Task objective —
Below are records; reproduce exactly the lines from the one that has "(s.reply v).host = s.host := rfl" through the one that has "State.reset.regs := rfl", ends included, and nothing more.

Provided information —

/-! ### latchCommand -/

@[simp] theorem State.latchCommand_regs (c : Byte) (op : Op) (a : Alphabet) : (s.latchCommand c op a).regs = { s.regs with cmd := c, status := .busy, errCode := .none, errIdx := 0, outLen := 0 } := rfl
@[simp] theorem State.latchCommand_keys (c : Byte) (op : Op) (a : Alphabet) : (s.latchCommand c op a).keys = s.keys := rfl
@[simp] theorem State.latchCommand_inBuf (c : Byte) (op : Op) (a : Alphabet) : (s.latchCommand c op a).inBuf = s.inBuf := rfl
@[simp] theorem State.latchCommand_outBuf (c : Byte) (op : Op) (a : Alphabet) : (s.latchCommand c op a).outBuf = s.outBuf := rfl
@[simp] theorem State.latchCommand_phase (c : Byte) (op : Op) (a : Alphabet) : (s.latchCommand c op a).phase = s.phase := rfl
@[simp] theorem State.latchCommand_lat (c : Byte) (op : Op) (a : Alphabet) : (s.latchCommand c op a).lat = { s.lat with op := op, alpha := a, nL := s.regs.inLen, kL := s.regs.nkeys } := rfl
@[simp] theorem State.latchCommand_codec (c : Byte) (op : Op) (a : Alphabet) : (s.latchCommand c op a).codec = s.codec := rfl
@[simp] theorem State.latchCommand_pack (c : Byte) (op : Op) (a : Alphabet) : (s.latchCommand c op a).pack = s.pack := rfl
@[simp] theorem State.latchCommand_read (c : Byte) (op : Op) (a : Alphabet) : (s.latchCommand c op a).read = s.read := rfl
@[simp] theorem State.latchCommand_dec (c : Byte) (op : Op) (a : Alphabet) : (s.latchCommand c op a).dec = s.dec := rfl
@[simp] theorem State.latchCommand_scr (c : Byte) (op : Op) (a : Alphabet) : (s.latchCommand c op a).scr = s.scr := rfl
@[simp] theorem State.latchCommand_host (c : Byte) (op : Op) (a : Alphabet) : (s.latchCommand c op a).host = s.host := rfl
@[simp] theorem State.latchCommand_seen (c : Byte) (op : Op) (a : Alphabet) : (s.latchCommand c op a).seen = s.seen := rfl
@[simp] theorem State.latchCommand_draws (c : Byte) (op : Op) (a : Alphabet) : (s.latchCommand c op a).draws = s.draws := rfl
@[simp] theorem State.latchCommand_cfg (c : Byte) (op : Op) (a : Alphabet) : (s.latchCommand c op a).cfg = s.cfg := rfl

/-! ### initWorking -/

@[simp] theorem State.initWorking_regs : (s.initWorking).regs = s.regs := rfl
@[simp] theorem State.initWorking_keys : (s.initWorking).keys = s.keys := rfl
@[simp] theorem State.initWorking_inBuf : (s.initWorking).inBuf = s.inBuf := rfl
@[simp] theorem State.initWorking_outBuf : (s.initWorking).outBuf = s.outBuf := rfl
@[simp] theorem State.initWorking_phase : (s.initWorking).phase = s.phase := rfl
@[simp] theorem State.initWorking_lat : (s.initWorking).lat = s.lat := rfl
@[simp] theorem State.initWorking_codec : (s.initWorking).codec = { Codec.start with c := s.codec.c } := rfl
@[simp] theorem State.initWorking_pack : (s.initWorking).pack = Packer.start := rfl
@[simp] theorem State.initWorking_read : (s.initWorking).read = Reader.start := rfl
@[simp] theorem State.initWorking_dec : (s.initWorking).dec = { Decoder.start with cc := s.dec.cc, entry := s.dec.entry } := rfl
@[simp] theorem State.initWorking_scr : (s.initWorking).scr = { s.scr with skey := 0 } := rfl
@[simp] theorem State.initWorking_host : (s.initWorking).host = s.host := rfl
@[simp] theorem State.initWorking_seen : (s.initWorking).seen = s.seen := rfl
@[simp] theorem State.initWorking_draws : (s.initWorking).draws = s.draws := rfl
@[simp] theorem State.initWorking_cfg : (s.initWorking).cfg = s.cfg := rfl

/-! ### appendEntry -/

@[simp] theorem State.appendEntry_regs (e : Str) : (s.appendEntry e).regs = s.regs := rfl
@[simp] theorem State.appendEntry_keys (e : Str) : (s.appendEntry e).keys = s.keys := rfl
@[simp] theorem State.appendEntry_inBuf (e : Str) : (s.appendEntry e).inBuf = s.inBuf := rfl
@[simp] theorem State.appendEntry_outBuf (e : Str) : (s.appendEntry e).outBuf = s.outBuf := rfl
@[simp] theorem State.appendEntry_phase (e : Str) : (s.appendEntry e).phase = s.phase := rfl
@[simp] theorem State.appendEntry_lat (e : Str) : (s.appendEntry e).lat = s.lat := rfl
@[simp] theorem State.appendEntry_codec (e : Str) : (s.appendEntry e).codec = { s.codec with dictSize := s.codec.dictSize + 1 } := rfl
@[simp] theorem State.appendEntry_pack (e : Str) : (s.appendEntry e).pack = s.pack := rfl
@[simp] theorem State.appendEntry_read (e : Str) : (s.appendEntry e).read = s.read := rfl
@[simp] theorem State.appendEntry_dec (e : Str) : (s.appendEntry e).dec = { s.dec with dlist := s.dec.dlist ++ [e] } := rfl
@[simp] theorem State.appendEntry_scr (e : Str) : (s.appendEntry e).scr = s.scr := rfl
@[simp] theorem State.appendEntry_host (e : Str) : (s.appendEntry e).host = s.host := rfl
@[simp] theorem State.appendEntry_seen (e : Str) : (s.appendEntry e).seen = s.seen := rfl
@[simp] theorem State.appendEntry_draws (e : Str) : (s.appendEntry e).draws = s.draws := rfl
@[simp] theorem State.appendEntry_cfg (e : Str) : (s.appendEntry e).cfg = s.cfg := rfl

/-! ### advanceIdx -/

@[simp] theorem State.advanceIdx_regs : (s.advanceIdx).regs = s.regs := rfl
@[simp] theorem State.advanceIdx_keys : (s.advanceIdx).keys = s.keys := rfl
@[simp] theorem State.advanceIdx_inBuf : (s.advanceIdx).inBuf = s.inBuf := rfl
@[simp] theorem State.advanceIdx_outBuf : (s.advanceIdx).outBuf = s.outBuf := rfl
@[simp] theorem State.advanceIdx_phase : (s.advanceIdx).phase = s.phase := rfl
@[simp] theorem State.advanceIdx_lat : (s.advanceIdx).lat = s.lat := rfl
@[simp] theorem State.advanceIdx_codec : (s.advanceIdx).codec = { s.codec with idx := s.codec.idx + 1 } := rfl
@[simp] theorem State.advanceIdx_pack : (s.advanceIdx).pack = s.pack := rfl
@[simp] theorem State.advanceIdx_read : (s.advanceIdx).read = s.read := rfl
@[simp] theorem State.advanceIdx_dec : (s.advanceIdx).dec = s.dec := rfl
@[simp] theorem State.advanceIdx_scr : (s.advanceIdx).scr = s.scr := rfl
@[simp] theorem State.advanceIdx_host : (s.advanceIdx).host = s.host := rfl
@[simp] theorem State.advanceIdx_seen : (s.advanceIdx).seen = s.seen := rfl
@[simp] theorem State.advanceIdx_draws : (s.advanceIdx).draws = s.draws := rfl
@[simp] theorem State.advanceIdx_cfg : (s.advanceIdx).cfg = s.cfg := rfl

/-! ### reply -/

@[simp] theorem State.reply_regs (v : HostValue) : (s.reply v).regs = s.regs := rfl
@[simp] theorem State.reply_keys (v : HostValue) : (s.reply v).keys = s.keys := rfl
@[simp] theorem State.reply_inBuf (v : HostValue) : (s.reply v).inBuf = s.inBuf := rfl
@[simp] theorem State.reply_outBuf (v : HostValue) : (s.reply v).outBuf = s.outBuf := rfl
@[simp] theorem State.reply_phase (v : HostValue) : (s.reply v).phase = s.phase := rfl
@[simp] theorem State.reply_lat (v : HostValue) : (s.reply v).lat = s.lat := rfl
@[simp] theorem State.reply_codec (v : HostValue) : (s.reply v).codec = s.codec := rfl
@[simp] theorem State.reply_pack (v : HostValue) : (s.reply v).pack = s.pack := rfl
@[simp] theorem State.reply_read (v : HostValue) : (s.reply v).read = s.read := rfl
@[simp] theorem State.reply_dec (v : HostValue) : (s.reply v).dec = s.dec := rfl
@[simp] theorem State.reply_scr (v : HostValue) : (s.reply v).scr = s.scr := rfl
@[simp] theorem State.reply_host (v : HostValue) : (s.reply v).host = s.host := rfl
@[simp] theorem State.reply_seen (v : HostValue) : (s.reply v).seen = s.seen ++ [v] := rfl
@[simp] theorem State.reply_draws (v : HostValue) : (s.reply v).draws = s.draws := rfl
@[simp] theorem State.reply_cfg (v : HostValue) : (s.reply v).cfg = s.cfg := rfl

/-! ### replyFree -/

@[simp] theorem State.replyFree_regs (v : Nat → HostValue) : (s.replyFree v).regs = s.regs := rfl
@[simp] theorem State.replyFree_keys (v : Nat → HostValue) : (s.replyFree v).keys = s.keys := rfl
@[simp] theorem State.replyFree_inBuf (v : Nat → HostValue) : (s.replyFree v).inBuf = s.inBuf := rfl
@[simp] theorem State.replyFree_outBuf (v : Nat → HostValue) : (s.replyFree v).outBuf = s.outBuf := rfl
@[simp] theorem State.replyFree_phase (v : Nat → HostValue) : (s.replyFree v).phase = s.phase := rfl
@[simp] theorem State.replyFree_lat (v : Nat → HostValue) : (s.replyFree v).lat = s.lat := rfl
@[simp] theorem State.replyFree_codec (v : Nat → HostValue) : (s.replyFree v).codec = s.codec := rfl
@[simp] theorem State.replyFree_pack (v : Nat → HostValue) : (s.replyFree v).pack = s.pack := rfl
@[simp] theorem State.replyFree_read (v : Nat → HostValue) : (s.replyFree v).read = s.read := rfl
@[simp] theorem State.replyFree_dec (v : Nat → HostValue) : (s.replyFree v).dec = s.dec := rfl
@[simp] theorem State.replyFree_scr (v : Nat → HostValue) : (s.replyFree v).scr = s.scr := rfl
@[simp] theorem State.replyFree_host (v : Nat → HostValue) : (s.replyFree v).host = s.host := rfl
@[simp] theorem State.replyFree_seen (v : Nat → HostValue) : (s.replyFree v).seen = s.seen ++ [v s.draws] := rfl
@[simp] theorem State.replyFree_draws (v : Nat → HostValue) : (s.replyFree v).draws = s.draws + 1 := rfl
@[simp] theorem State.replyFree_cfg (v : Nat → HostValue) : (s.replyFree v).cfg = s.cfg := rfl

/-! ### resetBlock -/

@[simp] theorem State.resetBlock_regs : (s.resetBlock).regs = State.reset.regs := rfl
@[simp] theorem State.resetBlock_keys : (s.resetBlock).keys = State.reset.keys := rfl
@[simp] theorem State.resetBlock_inBuf : (s.resetBlock).inBuf = State.reset.inBuf := rfl
@[simp] theorem State.resetBlock_outBuf : (s.resetBlock).outBuf = State.reset.outBuf := rfl
@[simp] theorem State.resetBlock_phase : (s.resetBlock).phase = State.reset.phase := rfl
@[simp] theorem State.resetBlock_lat : (s.resetBlock).lat = State.reset.lat := rfl
@[simp] theorem State.resetBlock_codec : (s.resetBlock).codec = State.reset.codec := rfl
@[simp] theorem State.resetBlock_pack : (s.resetBlock).pack = State.reset.pack := rfl
@[simp] theorem State.resetBlock_read : (s.resetBlock).read = State.reset.read := rfl
@[simp] theorem State.resetBlock_dec : (s.resetBlock).dec = State.reset.dec := rfl
@[simp] theorem State.resetBlock_scr : (s.resetBlock).scr = State.reset.scr := rfl
@[simp] theorem State.resetBlock_host : (s.resetBlock).host = s.host := rfl
@[simp] theorem State.resetBlock_seen : (s.resetBlock).seen = s.seen := rfl
@[simp] theorem State.resetBlock_draws : (s.resetBlock).draws = s.draws := rfl
@[simp] theorem State.resetBlock_cfg : (s.resetBlock).cfg = s.cfg := rfl
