theorem step (h : s.Runs t) (k : engineStep t = .next u) : s.Runs u := Relation.ReflTransGen.tail h k

/-- What every step of the engine keeps. -/
theorem keeps (h : s.Runs t) : s.SameInputs t ∧ t.lat = s.lat := by
  induction h with
  | refl => exact ⟨⟨rfl, rfl, rfl, rfl, rfl, rfl⟩, rfl⟩
  | tail _ steps ih =>
    obtain ⟨⟨keys, inBuf, cmd, inLen, nkeys, cfg⟩, lat⟩ := ih
    obtain ⟨⟨keys', inBuf', cmd', inLen', nkeys', cfg'⟩, lat'⟩ := engineStep_sameInputs steps
    exact ⟨⟨keys'.trans keys, inBuf'.trans inBuf, cmd'.trans cmd, inLen'.trans inLen, nkeys'.trans nkeys, cfg'.trans cfg⟩,
      lat'.trans lat⟩

theorem sound (h : s.Runs t) (sound : s.Sound) : t.Sound := by
  induction h with
  | refl => exact sound
  | tail _ steps ih => exact ih.of_engineStep steps

theorem unbounded (h : s.Runs t) (unbounded : s.Unbounded) : t.Unbounded := by
  obtain ⟨⟨-, -, -, -, -, cfg⟩, -⟩ := h.keeps
  rwa [State.Unbounded, cfg]

/-- Where the host has no turn, such a run is a run of the block. -/
theorem exists_run (h : s.Runs t) (alone : s.host = []) : ∃ k, s.run k = .next t := by
  induction h using Relation.ReflTransGen.head_induction_on with
  | refl => exact ⟨0, rfl⟩
  | head steps _ ih =>
    obtain ⟨k, run⟩ := ih (engineStep_alone alone steps)
    exact ⟨k + 1, (State.run_of_step ((step_of_host_nil alone).trans steps) k).trans run⟩

end State.Runs

/-! ### The decoder follows the encoder (R105, R108, R189) -/

/-- The codes a width admits (R108 c): the codes in use and the TICKs left make 2^NUMBITS. -/
def Codec.WidthFull (n : Nat) (c : Codec) : Prop := n + c.enlargeIn = 2 ^ c.numBits

/-- An entry with its TICK keeps the codes in use below 2^NUMBITS. -/
theorem Codec.WidthFull.tick {n : Nat} {c : Codec} (h : c.WidthFull n) (counter : 1 ≤ c.enlargeIn) :
    c.tick.WidthFull (n + 1) := by
  unfold Codec.WidthFull at *
  by_cases last : c.enlargeIn = 1
  · rw [Codec.tick_of_enlargeIn_eq_one last]
    show n + 1 + 2 ^ c.numBits = 2 ^ (c.numBits + 1)
    rw [pow_succ]
    omega
  · rw [Codec.tick_of_two_le_enlargeIn (by omega)]
    show n + 1 + (c.enlargeIn - 1) = 2 ^ c.numBits
    omega

theorem Codec.WidthFull.congr {n : Nat} {c d : Codec} (h : c.WidthFull n) (numBits : d.numBits = c.numBits)
    (enlargeIn : d.enlargeIn = c.enlargeIn) : d.WidthFull n := by
  rw [Codec.WidthFull, numBits, enlargeIn]
  exact h

/-- The key that is pending, if W is one (R106). -/
def Codec.pendingKey (c : Codec) : List Str := (pendingUnit c.w c.pend).toList.map fun u => [u]

theorem Codec.pendingKey_of_pending {c : Codec} {u : CodeUnit} (w : c.w = [u]) (pending : u ∈ c.pend) :
    c.pendingKey = [[u]] := by
  rw [Codec.pendingKey, pendingUnit_eq_some.2 ⟨w, pending⟩]
  rfl

theorem Codec.pendingKey_of_not {c : Codec} (h : ¬∃ u, c.w = [u] ∧ u ∈ c.pend) : c.pendingKey = [] := by
  have none : pendingUnit c.w c.pend = none :=
    Option.eq_none_iff_forall_ne_some.2 fun u some => h ⟨u, pendingUnit_eq_some.1 some⟩
  rw [Codec.pendingKey, none]
  rfl

/-- The decoder `v`, between tokens, stands where the encoder with codec `c` is in the string `x`: same widths, DLIST the
encoder's keys but the pending one and the last (which the next token brings), and RES all of `x` up to W. -/
structure Codec.FollowedBy (c : Codec) (x : Str) (v : State) : Prop where
  later  : v.phase = .decode
  widths : v.codec.numBits = c.numBits ∧ v.codec.enlargeIn = c.enlargeIn
  full   : c.WidthFull v.codec.dictSize
  keys   : ∃ y, c.w.head? = some y ∧
    c.dict.map Prod.fst = v.dec.dlist.drop 3 ++ c.pendingKey ++ [v.codec.w ++ [y]]
  res    : v.dec.res ++ c.w = x.take c.idx

/-- The decoder `v` has executed the token `tok` of the W of the codec `b`. -/
structure Codec.CaughtUpBy (b : Codec) (tok : Instr) (x : Str) (v : State) : Prop where
  later  : v.phase = .decode
  widths : v.codec.numBits = (Nat.iterate Codec.tick (tokenTicks tok) b).numBits ∧
    v.codec.enlargeIn = (Nat.iterate Codec.tick (tokenTicks tok) b).enlargeIn
  full   : v.codec.WidthFull v.codec.dictSize
  keys   : v.dec.dlist.drop 3 = b.dict.map Prod.fst
  w      : v.codec.w = b.w
  res    : v.dec.res = x.take b.idx

/-- Where the encoder restarts at the next unit of `x`, the decoder that has caught up follows again. -/
theorem Codec.CaughtUpBy.followedBy {b c : Codec} {tok : Instr} {x : Str} {v : State} {u : CodeUnit}
    (h : b.CaughtUpBy tok x v) (restarted : b.Restarted tok u c) (pending : ∀ u ∈ b.pend, b.w = [u])
    (next : x[b.idx]? = some u) : c.FollowedBy x v := by
  obtain ⟨later, ⟨numBits, enlargeIn⟩, full, keys, w, res⟩ := h
  obtain ⟨pend, rest⟩ := restarted
  have widths : v.codec.numBits = c.numBits ∧ v.codec.enlargeIn = c.enlargeIn := by
    rw [rest]
    exact ⟨numBits, enlargeIn⟩
  have cw : c.w = [u] := by rw [rest]
  have new : u ∈ c.pend ↔ dictLookup b.dict [u] = none := by
    rw [pend]
    exact ⟨fun h => h.elim (fun ⟨old, other⟩ => absurd (pending u old) other) And.right, fun new => .inr ⟨rfl, new⟩⟩
  have key : c.pendingKey = (b.unitEntry u).map Prod.fst := by
    by_cases unseen : dictLookup b.dict [u] = none
    · rw [Codec.pendingKey_of_pending cw (new.2 unseen), Codec.unitEntry, if_pos unseen]
      rfl
    · rw [Codec.unitEntry, if_neg unseen, Codec.pendingKey_of_not]
      · rfl
      rintro ⟨a, single, member⟩
      obtain rfl : u = a := by simpa [cw] using single
      exact unseen (new.1 member)
  refine ⟨later, widths, full.congr widths.1.symm widths.2.symm, ⟨u, by rw [cw]; rfl, ?_⟩, ?_⟩
  · have dict : c.dict = b.dict ++ b.mismatchEntries u := by rw [rest]
    rw [dict, key, keys, w, Codec.mismatchEntries, List.map_append, List.map_append, List.append_assoc]
    rfl
  · have idx : c.idx = b.idx + 1 := by rw [rest]
    rw [cw, res, idx, List.take_add_one, next]
    rfl

/-- The codes are the places of the keys, from 3 on. -/
theorem DictSound.code {d : List (Str × Nat)} {n : Nat} (h : DictSound d n) {s : Str} {k : Nat}
    (found : dictLookup d s = some k) : 3 ≤ k ∧ (d.map Prod.fst)[k - 3]? = some s := by
  obtain ⟨i, below, entry⟩ := List.mem_iff_getElem.1 (mem_of_dictLookup found)
  have code : (d.map Prod.snd)[i]? = some k := by
    rw [List.getElem?_map, List.getElem?_eq_getElem below, entry]
    rfl
  rw [h.codes, List.getElem?_range' below] at code
  obtain rfl : 3 + 1 * i = k := Option.some.inj code
  refine ⟨by omega, ?_⟩
  rw [show 3 + 1 * i - 3 = i by omega, List.getElem?_map, List.getElem?_eq_getElem below, entry]
  rfl

/-- The literal token of a unit, in DECODE, executes that unit (R68, R106). -/
theorem exec_literalToken (u : CodeUnit) (s : State) :
    exec (if u.toNat < 256 then .lit8 (BitVec.ofNat 8 u.toNat) else .lit16 u) s = (s.literal u).outcome := by
  split
  · rename_i narrow
    have unit : literal8 (BitVec.ofNat 8 u.toNat) = u := by
      rw [literal8]
      bv_omega
    show (s.literal (literal8 _)).outcome = _
    rw [unit]
  · rfl

/-- The first token's literal is a later one's at NUMBITS 2 (R63 to R65, R121). -/
theorem exists_firstToken (u : CodeUnit) : ∃ i : Instr, i.fitsPlace .first = true ∧
    encode .first i = encode (.later 2) (if u.toNat < 256 then .lit8 (BitVec.ofNat 8 u.toNat) else .lit16 u) ∧
    ∀ s : State, exec i s = (s.firstLiteral u).outcome := by
  split
  · rename_i narrow
    have unit : literal8 (BitVec.ofNat 8 u.toNat) = u := by
      rw [literal8]
      bv_omega
    refine ⟨.firstLit8 (BitVec.ofNat 8 u.toNat), rfl, rfl, fun s => ?_⟩
    show (s.firstLiteral (literal8 _)).outcome = _
    rw [unit]
  · exact ⟨.firstLit16 u, rfl, rfl, fun s => rfl⟩

/-- The literal token of a unit is well formed at every later place. -/
theorem literalToken_wellFormed (u : CodeUnit) {n : Nat} (wide : 3 ≤ n) :
    (if u.toNat < 256 then Instr.lit8 (BitVec.ofNat 8 u.toNat) else .lit16 u).wellFormed (.later n) = true := by
  split <;> simp [Instr.wellFormed_iff, Instr.fitsPlace, Instr.codeIsNoControl, Instr.codeFits, wide]

theorem tokenTicks_literalToken (u : CodeUnit) :
    tokenTicks (if u.toNat < 256 then Instr.lit8 (BitVec.ofNat 8 u.toNat) else .lit16 u) = 2 := by
  split <;> rfl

Exercise answer —
@[simp] theorem State.reply_host (v : HostValue) : (s.reply v).host = s.host := rfl
@[simp] theorem State.reply_seen (v : HostValue) : (s.reply v).seen = s.seen ++ [v] := rfl
@[simp] theorem State.reply_draws (v : HostValue) : (s.reply v).draws = s.draws := rfl
@[simp] theorem State.reply_cfg (v : HostValue) : (s.reply v).cfg = s.cfg := rfl

/-! ### replyFree -/

@[simp] theorem State.replyFree_regs (v : Nat → HostValue) : (s.replyFree v).regs = s.regs := rfl
@[simp] theorem State.replyFree_keys (v : Nat → HostValue) : (s.replyFree v).keys = s.keys := rfl
@[simp] theorem State.replyFree_inBuf (v : Nat → HostValue) : (s.replyFree v).inBuf = s.inBuf := rfl
@[simp] theorem State.replyFree_outBuf (v : Nat → HostValue) : (s.replyFree v).outBuf = s.outBuf := rfl
@[simp] theorem State.replyFree_phase (v : Nat → HostValue) : (s.replyFree v).phase = s.phase := rfl
@[simp] theorem State.replyFree_lat (v : Nat → HostValue) : (s.replyFree v).lat = s.lat := rfl
@[simp] theorem State.replyFree_codec (v : Nat → HostValue) : (s.replyFree v).codec = s.codec := rfl
@[simp] theorem State.replyFree_pack (v : Nat → HostValue) : (s.replyFree v).pack = s.pack := rfl
@[simp] theorem State.replyFree_read (v : Nat → HostValue) : (s.replyFree v).read = s.read := rfl
@[simp] theorem State.replyFree_dec (v : Nat → HostValue) : (s.replyFree v).dec = s.dec := rfl
@[simp] theorem State.replyFree_scr (v : Nat → HostValue) : (s.replyFree v).scr = s.scr := rfl
@[simp] theorem State.replyFree_host (v : Nat → HostValue) : (s.replyFree v).host = s.host := rfl
@[simp] theorem State.replyFree_seen (v : Nat → HostValue) : (s.replyFree v).seen = s.seen ++ [v s.draws] := rfl
@[simp] theorem State.replyFree_draws (v : Nat → HostValue) : (s.replyFree v).draws = s.draws + 1 := rfl
@[simp] theorem State.replyFree_cfg (v : Nat → HostValue) : (s.replyFree v).cfg = s.cfg := rfl

/-! ### resetBlock -/

@[simp] theorem State.resetBlock_regs : (s.resetBlock).regs = State.reset.regs := rfl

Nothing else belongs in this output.